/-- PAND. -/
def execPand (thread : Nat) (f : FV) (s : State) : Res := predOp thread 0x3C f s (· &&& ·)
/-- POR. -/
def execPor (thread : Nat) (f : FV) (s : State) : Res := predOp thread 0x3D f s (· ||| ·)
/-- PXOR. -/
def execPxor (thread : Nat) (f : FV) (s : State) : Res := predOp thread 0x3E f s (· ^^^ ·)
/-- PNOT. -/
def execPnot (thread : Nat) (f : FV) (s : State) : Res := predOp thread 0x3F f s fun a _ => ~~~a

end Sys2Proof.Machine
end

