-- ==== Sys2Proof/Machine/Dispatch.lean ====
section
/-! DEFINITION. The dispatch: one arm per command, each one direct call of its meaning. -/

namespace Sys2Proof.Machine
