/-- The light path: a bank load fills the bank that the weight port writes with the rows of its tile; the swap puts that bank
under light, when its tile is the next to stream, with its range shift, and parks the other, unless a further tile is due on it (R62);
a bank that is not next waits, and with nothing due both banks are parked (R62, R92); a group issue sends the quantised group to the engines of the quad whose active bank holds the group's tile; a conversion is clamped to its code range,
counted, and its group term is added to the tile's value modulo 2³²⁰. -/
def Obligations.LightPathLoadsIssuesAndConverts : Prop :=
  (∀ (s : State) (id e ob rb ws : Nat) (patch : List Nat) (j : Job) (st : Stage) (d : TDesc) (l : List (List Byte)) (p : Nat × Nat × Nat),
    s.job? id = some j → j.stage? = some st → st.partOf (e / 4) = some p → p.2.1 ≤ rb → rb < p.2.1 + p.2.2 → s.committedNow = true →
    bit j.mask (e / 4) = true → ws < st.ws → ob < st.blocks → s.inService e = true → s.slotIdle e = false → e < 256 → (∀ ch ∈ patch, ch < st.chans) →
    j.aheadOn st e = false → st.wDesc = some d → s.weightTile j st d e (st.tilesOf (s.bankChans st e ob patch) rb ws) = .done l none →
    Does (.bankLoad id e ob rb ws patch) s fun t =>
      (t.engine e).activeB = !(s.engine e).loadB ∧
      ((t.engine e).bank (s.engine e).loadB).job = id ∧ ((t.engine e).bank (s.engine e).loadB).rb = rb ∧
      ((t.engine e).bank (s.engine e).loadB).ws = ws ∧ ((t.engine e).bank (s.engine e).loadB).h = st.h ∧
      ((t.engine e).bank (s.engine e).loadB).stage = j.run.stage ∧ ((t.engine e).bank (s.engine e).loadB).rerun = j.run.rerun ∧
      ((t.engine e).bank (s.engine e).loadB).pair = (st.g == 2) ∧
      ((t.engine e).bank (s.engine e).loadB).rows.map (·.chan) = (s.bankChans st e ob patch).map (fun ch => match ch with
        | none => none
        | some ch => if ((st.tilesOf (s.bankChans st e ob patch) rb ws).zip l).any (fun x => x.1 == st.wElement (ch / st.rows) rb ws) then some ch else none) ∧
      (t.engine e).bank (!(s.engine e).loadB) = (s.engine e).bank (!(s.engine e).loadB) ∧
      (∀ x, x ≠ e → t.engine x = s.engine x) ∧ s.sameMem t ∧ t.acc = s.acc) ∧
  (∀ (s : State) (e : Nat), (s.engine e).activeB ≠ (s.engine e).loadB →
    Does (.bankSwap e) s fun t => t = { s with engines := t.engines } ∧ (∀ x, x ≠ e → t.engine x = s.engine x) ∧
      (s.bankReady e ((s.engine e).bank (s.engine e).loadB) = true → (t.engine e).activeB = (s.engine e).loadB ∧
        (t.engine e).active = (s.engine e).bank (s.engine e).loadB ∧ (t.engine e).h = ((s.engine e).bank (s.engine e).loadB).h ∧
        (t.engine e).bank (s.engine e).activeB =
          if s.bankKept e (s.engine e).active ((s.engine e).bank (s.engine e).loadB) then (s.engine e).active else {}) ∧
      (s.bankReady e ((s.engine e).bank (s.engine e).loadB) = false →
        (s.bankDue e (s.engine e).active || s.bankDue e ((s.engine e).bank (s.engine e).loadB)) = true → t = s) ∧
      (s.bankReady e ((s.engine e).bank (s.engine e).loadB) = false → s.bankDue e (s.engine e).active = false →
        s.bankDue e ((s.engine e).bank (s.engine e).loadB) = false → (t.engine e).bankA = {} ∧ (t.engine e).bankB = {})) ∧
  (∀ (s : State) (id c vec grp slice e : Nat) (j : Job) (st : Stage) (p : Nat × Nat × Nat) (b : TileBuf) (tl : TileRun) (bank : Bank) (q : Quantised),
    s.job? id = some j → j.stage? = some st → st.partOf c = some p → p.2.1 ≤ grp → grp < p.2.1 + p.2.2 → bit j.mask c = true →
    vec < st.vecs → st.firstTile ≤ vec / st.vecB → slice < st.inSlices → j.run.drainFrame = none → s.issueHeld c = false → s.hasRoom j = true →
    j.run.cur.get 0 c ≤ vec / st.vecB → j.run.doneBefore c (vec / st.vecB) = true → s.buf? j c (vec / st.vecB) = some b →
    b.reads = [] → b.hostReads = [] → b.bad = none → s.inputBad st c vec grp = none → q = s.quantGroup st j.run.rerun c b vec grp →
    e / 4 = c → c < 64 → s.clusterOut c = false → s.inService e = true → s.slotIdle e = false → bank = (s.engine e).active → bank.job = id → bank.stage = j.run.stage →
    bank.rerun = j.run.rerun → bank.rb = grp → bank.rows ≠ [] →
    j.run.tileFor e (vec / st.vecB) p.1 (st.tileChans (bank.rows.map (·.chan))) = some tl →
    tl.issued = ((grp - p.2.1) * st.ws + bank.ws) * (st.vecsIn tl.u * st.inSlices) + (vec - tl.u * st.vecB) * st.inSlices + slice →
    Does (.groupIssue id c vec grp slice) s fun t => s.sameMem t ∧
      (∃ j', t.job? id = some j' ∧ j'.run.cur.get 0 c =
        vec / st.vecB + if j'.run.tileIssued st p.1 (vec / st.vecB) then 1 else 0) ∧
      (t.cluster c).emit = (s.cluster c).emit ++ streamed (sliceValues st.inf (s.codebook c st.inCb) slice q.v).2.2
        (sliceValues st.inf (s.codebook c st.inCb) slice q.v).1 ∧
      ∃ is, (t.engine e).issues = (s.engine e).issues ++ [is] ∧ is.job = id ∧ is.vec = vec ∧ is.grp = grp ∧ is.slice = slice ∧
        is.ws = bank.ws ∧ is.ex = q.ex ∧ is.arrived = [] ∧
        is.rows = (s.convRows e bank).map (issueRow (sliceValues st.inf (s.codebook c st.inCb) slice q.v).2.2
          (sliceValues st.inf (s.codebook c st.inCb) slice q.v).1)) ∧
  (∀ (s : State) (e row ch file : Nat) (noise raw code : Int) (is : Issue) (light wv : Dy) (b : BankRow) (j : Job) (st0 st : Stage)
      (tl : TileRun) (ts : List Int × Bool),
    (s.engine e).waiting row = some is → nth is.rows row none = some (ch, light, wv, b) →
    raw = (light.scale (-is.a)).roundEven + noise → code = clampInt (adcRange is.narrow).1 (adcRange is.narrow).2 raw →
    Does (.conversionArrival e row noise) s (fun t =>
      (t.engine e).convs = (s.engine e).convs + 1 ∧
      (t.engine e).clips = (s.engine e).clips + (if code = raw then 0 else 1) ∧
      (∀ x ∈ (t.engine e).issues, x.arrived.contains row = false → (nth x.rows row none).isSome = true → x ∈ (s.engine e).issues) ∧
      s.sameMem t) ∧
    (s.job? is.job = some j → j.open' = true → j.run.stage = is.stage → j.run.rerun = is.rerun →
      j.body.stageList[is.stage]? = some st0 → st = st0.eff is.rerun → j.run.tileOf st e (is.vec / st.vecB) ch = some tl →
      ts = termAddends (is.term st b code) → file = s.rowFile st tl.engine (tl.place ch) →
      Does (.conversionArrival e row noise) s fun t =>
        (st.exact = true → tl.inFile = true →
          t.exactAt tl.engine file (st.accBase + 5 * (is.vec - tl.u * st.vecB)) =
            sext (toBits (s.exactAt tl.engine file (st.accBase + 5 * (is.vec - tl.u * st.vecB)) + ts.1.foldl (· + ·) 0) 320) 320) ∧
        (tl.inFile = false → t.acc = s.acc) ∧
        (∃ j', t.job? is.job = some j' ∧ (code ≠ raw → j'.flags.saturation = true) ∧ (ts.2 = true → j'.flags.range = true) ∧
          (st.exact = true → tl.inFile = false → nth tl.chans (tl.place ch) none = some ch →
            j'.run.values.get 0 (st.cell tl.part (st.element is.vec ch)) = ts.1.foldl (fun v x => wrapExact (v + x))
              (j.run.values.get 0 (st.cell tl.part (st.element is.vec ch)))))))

# # # #

**Problem to solve**
Each line from the one containing "sext (toBits (s.exactAt" through the end of the material must be output exactly, and no other line.

**Solution to this exercise**
            sext (toBits (s.exactAt tl.engine file (st.accBase + 5 * (is.vec - tl.u * st.vecB)) + ts.1.foldl (· + ·) 0) 320) 320) ∧
        (tl.inFile = false → t.acc = s.acc) ∧
        (∃ j', t.job? is.job = some j' ∧ (code ≠ raw → j'.flags.saturation = true) ∧ (ts.2 = true → j'.flags.range = true) ∧
          (st.exact = true → tl.inFile = false → nth tl.chans (tl.place ch) none = some ch →
            j'.run.values.get 0 (st.cell tl.part (st.element is.vec ch)) = ts.1.foldl (fun v x => wrapExact (v + x))
              (j.run.values.get 0 (st.cell tl.part (st.element is.vec ch)))))))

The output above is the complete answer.